:: Task item ::
Determine the number of lines below that contain "asid". Write nothing but that number.

═══

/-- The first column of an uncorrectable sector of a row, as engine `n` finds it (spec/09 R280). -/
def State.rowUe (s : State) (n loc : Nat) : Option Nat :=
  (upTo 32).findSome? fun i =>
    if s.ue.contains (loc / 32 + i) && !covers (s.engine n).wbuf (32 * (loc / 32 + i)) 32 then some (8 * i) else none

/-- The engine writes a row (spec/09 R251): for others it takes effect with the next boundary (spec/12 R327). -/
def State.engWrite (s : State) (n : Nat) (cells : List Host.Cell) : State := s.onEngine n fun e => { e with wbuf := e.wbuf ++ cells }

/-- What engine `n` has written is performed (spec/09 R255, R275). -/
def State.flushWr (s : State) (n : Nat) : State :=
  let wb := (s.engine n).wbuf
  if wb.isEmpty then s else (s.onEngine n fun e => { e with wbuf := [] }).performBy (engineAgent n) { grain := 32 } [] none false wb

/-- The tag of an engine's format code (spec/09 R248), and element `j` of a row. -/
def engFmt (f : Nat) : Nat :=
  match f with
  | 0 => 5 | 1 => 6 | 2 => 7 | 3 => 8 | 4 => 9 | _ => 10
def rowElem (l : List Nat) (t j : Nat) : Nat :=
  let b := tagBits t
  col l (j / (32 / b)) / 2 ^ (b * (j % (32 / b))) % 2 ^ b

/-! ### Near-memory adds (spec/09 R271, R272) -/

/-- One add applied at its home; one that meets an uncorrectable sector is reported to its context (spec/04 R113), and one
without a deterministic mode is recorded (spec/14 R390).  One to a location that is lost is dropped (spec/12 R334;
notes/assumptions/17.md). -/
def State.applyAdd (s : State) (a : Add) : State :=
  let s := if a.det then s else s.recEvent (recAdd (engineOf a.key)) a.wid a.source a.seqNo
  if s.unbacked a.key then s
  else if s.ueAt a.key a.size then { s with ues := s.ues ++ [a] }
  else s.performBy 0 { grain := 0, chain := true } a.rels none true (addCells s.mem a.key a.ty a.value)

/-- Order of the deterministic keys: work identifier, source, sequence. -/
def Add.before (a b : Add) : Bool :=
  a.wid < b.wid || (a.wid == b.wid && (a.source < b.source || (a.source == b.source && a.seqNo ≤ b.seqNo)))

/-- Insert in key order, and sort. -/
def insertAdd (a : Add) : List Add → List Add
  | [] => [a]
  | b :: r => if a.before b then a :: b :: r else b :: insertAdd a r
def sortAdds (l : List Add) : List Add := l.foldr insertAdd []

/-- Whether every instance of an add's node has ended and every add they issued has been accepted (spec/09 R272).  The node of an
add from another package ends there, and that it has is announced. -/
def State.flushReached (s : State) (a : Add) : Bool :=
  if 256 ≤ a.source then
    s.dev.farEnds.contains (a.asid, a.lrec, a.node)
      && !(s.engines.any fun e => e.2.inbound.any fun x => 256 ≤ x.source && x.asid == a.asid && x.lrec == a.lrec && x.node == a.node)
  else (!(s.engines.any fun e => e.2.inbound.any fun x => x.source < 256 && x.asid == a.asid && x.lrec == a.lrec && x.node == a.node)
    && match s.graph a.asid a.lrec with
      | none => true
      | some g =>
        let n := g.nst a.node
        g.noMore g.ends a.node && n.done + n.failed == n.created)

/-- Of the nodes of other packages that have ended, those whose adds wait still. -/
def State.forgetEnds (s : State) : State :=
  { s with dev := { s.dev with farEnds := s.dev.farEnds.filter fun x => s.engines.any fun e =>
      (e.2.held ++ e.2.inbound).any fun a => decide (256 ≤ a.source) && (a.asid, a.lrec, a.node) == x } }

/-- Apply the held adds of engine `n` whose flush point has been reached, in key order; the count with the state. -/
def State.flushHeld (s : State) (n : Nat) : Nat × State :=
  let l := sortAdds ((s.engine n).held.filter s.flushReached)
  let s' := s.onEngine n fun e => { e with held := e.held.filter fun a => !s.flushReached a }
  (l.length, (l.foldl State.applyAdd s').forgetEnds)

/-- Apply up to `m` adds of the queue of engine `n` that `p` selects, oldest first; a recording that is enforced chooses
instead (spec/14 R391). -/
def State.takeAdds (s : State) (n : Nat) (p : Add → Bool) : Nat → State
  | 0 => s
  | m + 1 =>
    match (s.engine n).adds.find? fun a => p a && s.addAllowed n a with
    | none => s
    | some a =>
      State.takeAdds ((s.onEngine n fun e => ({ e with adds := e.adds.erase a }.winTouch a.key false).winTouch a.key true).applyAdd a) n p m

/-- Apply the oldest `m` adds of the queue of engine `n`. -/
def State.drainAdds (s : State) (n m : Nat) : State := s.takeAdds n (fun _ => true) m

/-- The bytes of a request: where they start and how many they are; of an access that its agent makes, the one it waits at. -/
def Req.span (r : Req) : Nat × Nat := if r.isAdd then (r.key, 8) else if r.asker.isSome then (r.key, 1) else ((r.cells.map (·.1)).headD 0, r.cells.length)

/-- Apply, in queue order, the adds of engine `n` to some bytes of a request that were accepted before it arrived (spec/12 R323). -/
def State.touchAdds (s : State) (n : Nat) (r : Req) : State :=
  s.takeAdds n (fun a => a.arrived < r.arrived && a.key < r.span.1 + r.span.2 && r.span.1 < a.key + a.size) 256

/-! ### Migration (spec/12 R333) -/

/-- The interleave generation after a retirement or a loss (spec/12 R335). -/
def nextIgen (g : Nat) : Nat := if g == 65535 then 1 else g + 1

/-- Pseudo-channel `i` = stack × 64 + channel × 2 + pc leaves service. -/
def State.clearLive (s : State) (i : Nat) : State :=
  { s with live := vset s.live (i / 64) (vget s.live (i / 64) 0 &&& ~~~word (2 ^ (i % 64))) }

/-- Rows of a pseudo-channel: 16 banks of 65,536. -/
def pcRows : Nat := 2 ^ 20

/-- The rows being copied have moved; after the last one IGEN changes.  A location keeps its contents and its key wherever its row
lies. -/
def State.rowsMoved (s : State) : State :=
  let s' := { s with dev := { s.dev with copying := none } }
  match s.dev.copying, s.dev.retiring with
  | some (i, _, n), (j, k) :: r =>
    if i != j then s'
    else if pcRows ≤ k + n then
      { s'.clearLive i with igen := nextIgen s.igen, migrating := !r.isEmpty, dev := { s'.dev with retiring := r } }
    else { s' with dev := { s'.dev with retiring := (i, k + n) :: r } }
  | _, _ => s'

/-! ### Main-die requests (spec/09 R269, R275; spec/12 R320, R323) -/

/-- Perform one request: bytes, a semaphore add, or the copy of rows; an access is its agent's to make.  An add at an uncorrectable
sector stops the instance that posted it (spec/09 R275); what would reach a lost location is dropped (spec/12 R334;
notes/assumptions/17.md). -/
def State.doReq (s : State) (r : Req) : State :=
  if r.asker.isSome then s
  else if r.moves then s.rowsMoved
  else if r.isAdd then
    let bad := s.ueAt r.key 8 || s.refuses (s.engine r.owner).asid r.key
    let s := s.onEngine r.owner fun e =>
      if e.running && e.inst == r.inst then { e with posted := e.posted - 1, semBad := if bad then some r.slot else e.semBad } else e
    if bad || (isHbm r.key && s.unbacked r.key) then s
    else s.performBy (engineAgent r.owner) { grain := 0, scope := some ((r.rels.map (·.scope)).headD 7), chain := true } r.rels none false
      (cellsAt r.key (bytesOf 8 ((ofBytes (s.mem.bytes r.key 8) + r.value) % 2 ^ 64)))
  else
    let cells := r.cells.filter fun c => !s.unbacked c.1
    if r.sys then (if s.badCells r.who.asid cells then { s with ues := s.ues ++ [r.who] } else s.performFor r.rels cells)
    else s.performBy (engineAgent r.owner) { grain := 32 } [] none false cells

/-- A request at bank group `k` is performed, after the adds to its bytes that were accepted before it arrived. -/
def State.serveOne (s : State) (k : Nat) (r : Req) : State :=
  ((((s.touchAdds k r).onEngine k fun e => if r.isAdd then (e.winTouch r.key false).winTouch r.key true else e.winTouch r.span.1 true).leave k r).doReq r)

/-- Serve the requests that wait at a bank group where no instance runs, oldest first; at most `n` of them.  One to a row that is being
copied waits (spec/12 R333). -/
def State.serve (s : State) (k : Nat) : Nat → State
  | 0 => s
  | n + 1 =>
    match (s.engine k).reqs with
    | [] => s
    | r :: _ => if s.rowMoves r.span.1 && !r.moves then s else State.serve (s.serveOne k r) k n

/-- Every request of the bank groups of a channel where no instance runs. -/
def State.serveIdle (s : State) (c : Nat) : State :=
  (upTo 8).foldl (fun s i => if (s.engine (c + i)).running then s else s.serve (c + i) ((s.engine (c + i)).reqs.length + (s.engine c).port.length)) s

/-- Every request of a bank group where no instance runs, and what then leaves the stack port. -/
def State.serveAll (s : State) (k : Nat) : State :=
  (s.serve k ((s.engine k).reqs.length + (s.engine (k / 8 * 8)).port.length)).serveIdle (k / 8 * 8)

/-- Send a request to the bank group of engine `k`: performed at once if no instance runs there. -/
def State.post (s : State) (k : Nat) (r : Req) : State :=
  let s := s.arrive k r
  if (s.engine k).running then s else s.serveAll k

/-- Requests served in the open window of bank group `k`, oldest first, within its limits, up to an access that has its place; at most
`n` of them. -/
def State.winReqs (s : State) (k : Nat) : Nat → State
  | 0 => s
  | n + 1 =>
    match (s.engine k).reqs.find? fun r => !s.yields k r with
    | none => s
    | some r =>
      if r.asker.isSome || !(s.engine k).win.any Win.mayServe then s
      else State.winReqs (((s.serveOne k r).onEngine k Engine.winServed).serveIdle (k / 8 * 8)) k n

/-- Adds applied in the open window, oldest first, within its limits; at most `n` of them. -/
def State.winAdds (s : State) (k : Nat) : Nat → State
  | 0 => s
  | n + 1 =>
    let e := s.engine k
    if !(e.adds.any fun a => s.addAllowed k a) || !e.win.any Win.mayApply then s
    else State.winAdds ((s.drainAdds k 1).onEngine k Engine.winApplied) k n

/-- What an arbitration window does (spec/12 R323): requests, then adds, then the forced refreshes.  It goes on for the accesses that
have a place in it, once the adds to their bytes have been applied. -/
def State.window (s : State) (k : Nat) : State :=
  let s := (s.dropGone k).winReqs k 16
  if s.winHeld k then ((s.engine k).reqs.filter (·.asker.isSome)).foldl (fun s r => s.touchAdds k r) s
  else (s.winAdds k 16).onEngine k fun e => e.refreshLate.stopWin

═══

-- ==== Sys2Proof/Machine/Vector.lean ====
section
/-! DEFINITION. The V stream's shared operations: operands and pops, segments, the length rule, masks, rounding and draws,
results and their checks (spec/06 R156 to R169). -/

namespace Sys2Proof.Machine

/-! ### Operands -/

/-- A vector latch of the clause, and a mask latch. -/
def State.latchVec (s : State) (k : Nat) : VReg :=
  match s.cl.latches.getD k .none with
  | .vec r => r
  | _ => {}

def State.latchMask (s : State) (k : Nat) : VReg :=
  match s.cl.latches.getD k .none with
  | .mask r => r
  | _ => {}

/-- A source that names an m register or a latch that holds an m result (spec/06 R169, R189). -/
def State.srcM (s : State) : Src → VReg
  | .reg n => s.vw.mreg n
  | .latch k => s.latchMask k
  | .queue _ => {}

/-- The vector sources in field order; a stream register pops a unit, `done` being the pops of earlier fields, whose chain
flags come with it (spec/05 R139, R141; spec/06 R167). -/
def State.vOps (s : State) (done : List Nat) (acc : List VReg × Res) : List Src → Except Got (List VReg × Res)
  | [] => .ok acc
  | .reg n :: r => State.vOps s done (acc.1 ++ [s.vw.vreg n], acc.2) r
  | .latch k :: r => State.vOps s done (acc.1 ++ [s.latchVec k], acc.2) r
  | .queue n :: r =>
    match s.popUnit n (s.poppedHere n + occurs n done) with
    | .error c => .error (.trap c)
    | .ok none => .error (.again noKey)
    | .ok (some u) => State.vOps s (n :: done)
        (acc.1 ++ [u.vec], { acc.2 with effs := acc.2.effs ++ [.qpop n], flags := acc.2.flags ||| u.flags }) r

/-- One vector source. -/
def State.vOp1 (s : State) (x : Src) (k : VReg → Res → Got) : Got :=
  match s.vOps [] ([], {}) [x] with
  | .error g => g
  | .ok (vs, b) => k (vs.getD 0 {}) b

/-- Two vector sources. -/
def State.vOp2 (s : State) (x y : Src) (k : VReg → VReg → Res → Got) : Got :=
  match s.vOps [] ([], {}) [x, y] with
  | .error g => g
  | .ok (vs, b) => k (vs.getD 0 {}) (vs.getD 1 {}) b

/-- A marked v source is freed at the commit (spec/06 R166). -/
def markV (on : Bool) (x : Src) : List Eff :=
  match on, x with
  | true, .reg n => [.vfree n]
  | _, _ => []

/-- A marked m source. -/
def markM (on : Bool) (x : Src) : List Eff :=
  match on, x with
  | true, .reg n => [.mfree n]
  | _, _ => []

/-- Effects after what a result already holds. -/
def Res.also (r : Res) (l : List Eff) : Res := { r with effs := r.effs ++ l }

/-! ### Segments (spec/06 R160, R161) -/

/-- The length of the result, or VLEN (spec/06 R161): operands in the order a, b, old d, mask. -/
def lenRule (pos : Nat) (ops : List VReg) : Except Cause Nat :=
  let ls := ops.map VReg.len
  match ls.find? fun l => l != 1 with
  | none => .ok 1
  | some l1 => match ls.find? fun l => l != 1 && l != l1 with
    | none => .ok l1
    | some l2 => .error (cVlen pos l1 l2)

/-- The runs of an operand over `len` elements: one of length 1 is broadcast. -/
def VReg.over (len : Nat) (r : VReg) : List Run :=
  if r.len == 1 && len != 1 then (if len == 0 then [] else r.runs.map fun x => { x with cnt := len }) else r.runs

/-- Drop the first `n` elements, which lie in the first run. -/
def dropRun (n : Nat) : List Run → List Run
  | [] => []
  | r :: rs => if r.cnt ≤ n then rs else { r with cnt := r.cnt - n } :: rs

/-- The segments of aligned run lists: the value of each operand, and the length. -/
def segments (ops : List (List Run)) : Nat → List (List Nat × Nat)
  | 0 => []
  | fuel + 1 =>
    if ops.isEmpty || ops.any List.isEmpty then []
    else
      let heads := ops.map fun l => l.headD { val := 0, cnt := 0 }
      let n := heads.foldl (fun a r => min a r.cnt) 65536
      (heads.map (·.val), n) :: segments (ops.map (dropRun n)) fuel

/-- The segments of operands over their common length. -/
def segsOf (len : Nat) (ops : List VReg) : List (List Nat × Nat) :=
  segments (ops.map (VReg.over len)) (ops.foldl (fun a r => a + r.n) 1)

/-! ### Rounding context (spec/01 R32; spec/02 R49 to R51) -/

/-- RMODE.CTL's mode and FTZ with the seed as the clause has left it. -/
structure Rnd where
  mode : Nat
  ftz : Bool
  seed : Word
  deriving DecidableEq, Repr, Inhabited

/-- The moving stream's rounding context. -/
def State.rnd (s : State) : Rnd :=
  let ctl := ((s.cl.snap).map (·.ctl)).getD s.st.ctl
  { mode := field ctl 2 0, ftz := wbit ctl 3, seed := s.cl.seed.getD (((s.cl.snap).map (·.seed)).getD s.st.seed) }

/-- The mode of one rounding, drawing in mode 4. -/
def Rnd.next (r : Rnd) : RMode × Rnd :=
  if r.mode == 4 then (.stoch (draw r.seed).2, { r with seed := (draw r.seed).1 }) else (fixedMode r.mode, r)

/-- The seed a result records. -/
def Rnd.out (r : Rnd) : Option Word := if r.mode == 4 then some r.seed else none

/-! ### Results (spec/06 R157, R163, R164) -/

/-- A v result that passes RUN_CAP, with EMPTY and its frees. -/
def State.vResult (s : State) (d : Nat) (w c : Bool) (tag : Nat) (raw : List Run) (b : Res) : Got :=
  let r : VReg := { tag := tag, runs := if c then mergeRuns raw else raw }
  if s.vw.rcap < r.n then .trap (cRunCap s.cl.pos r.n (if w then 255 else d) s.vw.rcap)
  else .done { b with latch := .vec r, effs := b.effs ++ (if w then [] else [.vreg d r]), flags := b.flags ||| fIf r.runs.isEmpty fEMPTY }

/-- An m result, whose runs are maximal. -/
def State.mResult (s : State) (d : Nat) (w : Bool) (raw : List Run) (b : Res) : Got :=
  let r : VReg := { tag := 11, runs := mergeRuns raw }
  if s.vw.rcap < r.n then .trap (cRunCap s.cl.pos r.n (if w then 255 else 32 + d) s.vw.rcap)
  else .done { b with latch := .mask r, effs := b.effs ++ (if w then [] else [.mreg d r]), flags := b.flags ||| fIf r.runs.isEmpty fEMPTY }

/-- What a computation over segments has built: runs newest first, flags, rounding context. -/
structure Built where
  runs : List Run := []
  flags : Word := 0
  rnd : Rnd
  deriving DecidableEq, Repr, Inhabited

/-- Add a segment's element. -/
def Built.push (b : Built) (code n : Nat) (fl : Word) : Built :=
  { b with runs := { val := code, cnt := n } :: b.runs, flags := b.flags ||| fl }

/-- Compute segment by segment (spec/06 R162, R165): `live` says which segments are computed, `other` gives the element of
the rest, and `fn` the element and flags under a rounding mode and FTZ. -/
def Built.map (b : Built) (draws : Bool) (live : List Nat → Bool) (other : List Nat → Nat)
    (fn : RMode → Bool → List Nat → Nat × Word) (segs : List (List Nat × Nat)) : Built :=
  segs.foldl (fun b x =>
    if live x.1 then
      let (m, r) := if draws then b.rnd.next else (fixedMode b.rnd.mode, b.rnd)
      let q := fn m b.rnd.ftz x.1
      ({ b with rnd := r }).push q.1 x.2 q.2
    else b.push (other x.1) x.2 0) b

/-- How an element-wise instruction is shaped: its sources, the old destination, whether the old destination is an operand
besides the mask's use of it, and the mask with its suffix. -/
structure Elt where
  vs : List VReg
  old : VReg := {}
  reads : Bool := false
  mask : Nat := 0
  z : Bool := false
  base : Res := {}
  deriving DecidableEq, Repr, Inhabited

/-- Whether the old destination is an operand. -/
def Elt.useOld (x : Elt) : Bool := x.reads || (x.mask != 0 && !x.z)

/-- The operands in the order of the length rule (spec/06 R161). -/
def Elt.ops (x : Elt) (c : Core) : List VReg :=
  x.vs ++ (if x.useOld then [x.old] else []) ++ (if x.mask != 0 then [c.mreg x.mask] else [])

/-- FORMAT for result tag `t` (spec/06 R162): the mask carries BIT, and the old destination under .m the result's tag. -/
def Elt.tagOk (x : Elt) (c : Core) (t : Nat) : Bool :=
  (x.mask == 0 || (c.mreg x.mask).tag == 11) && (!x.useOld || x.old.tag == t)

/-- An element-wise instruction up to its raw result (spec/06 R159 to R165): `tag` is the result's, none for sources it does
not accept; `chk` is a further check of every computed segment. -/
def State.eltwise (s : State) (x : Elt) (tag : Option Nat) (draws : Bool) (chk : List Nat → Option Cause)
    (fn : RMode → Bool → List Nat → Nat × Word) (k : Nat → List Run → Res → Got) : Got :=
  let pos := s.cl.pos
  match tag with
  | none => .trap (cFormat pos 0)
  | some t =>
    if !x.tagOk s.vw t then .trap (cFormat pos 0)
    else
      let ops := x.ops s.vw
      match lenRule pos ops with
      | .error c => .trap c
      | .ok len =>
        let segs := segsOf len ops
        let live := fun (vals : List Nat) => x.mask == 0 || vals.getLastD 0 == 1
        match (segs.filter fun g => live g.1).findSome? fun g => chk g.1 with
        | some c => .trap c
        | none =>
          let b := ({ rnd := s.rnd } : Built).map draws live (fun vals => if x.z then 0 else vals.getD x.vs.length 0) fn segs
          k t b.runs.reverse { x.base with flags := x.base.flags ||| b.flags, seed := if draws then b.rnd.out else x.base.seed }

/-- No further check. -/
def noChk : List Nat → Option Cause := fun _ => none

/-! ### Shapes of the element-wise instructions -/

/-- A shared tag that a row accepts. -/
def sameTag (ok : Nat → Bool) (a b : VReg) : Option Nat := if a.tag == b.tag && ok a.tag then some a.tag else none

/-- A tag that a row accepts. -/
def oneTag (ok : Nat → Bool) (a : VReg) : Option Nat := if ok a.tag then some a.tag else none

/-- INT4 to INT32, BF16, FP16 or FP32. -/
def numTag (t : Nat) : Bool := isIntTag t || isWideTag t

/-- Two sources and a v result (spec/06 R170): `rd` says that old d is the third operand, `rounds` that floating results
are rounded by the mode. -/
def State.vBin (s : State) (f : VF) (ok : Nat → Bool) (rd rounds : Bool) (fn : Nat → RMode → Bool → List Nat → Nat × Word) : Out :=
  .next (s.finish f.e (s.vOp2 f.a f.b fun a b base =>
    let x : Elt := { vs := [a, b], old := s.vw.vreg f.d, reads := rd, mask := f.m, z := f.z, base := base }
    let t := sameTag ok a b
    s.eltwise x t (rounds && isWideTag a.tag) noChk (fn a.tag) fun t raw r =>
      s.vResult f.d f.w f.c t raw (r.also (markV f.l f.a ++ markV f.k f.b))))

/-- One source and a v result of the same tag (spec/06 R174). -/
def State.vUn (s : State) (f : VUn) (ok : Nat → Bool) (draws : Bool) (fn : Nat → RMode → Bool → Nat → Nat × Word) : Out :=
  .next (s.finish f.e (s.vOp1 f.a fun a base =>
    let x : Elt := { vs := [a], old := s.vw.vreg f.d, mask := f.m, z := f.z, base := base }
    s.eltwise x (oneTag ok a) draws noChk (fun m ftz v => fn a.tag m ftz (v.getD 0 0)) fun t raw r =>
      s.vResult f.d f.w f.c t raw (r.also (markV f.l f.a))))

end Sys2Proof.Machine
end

═══

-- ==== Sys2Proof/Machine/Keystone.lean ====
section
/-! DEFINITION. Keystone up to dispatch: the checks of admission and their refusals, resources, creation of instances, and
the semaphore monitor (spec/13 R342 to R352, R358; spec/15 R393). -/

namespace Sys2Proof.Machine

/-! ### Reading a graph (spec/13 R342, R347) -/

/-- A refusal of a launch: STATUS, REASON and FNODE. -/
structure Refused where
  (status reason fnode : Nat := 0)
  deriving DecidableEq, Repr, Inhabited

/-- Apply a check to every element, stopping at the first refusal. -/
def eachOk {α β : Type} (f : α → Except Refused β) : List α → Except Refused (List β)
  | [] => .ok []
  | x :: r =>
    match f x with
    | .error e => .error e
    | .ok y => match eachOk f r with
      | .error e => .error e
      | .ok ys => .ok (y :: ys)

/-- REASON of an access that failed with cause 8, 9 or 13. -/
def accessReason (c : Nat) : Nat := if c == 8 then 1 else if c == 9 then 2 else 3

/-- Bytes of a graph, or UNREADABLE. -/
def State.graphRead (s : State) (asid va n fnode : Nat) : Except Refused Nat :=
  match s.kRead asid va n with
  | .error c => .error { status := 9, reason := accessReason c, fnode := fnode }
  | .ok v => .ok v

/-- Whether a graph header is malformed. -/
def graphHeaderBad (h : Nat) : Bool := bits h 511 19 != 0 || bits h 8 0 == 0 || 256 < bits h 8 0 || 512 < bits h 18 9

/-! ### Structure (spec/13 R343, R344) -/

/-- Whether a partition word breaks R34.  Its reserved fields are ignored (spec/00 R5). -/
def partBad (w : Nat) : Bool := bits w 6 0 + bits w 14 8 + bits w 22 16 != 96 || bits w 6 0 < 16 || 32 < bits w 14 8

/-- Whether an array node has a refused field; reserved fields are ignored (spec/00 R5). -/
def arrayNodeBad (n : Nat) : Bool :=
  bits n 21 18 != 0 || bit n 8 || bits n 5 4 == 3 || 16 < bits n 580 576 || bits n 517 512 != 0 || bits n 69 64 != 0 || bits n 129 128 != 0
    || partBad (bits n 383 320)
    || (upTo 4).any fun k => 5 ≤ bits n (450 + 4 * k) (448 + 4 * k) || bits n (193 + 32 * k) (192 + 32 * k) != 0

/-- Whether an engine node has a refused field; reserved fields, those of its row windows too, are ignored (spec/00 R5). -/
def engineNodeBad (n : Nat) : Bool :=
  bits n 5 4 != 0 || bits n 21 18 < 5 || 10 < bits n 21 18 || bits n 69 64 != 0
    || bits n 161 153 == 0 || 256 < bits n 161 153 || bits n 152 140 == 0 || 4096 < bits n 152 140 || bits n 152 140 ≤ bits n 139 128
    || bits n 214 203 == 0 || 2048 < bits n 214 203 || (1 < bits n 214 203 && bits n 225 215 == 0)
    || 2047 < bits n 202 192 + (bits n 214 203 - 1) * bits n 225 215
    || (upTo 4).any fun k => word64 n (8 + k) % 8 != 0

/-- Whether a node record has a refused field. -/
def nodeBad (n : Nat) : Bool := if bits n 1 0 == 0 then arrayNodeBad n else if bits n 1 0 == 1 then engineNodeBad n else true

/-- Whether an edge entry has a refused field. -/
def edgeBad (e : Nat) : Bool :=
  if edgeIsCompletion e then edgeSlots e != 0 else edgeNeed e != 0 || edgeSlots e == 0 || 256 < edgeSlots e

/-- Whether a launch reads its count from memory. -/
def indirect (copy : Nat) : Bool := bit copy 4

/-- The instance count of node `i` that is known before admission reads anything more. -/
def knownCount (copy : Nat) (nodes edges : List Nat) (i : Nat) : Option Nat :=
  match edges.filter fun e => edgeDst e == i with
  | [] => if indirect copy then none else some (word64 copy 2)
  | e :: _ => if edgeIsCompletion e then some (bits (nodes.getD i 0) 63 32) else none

═══

:: Your solution ::
9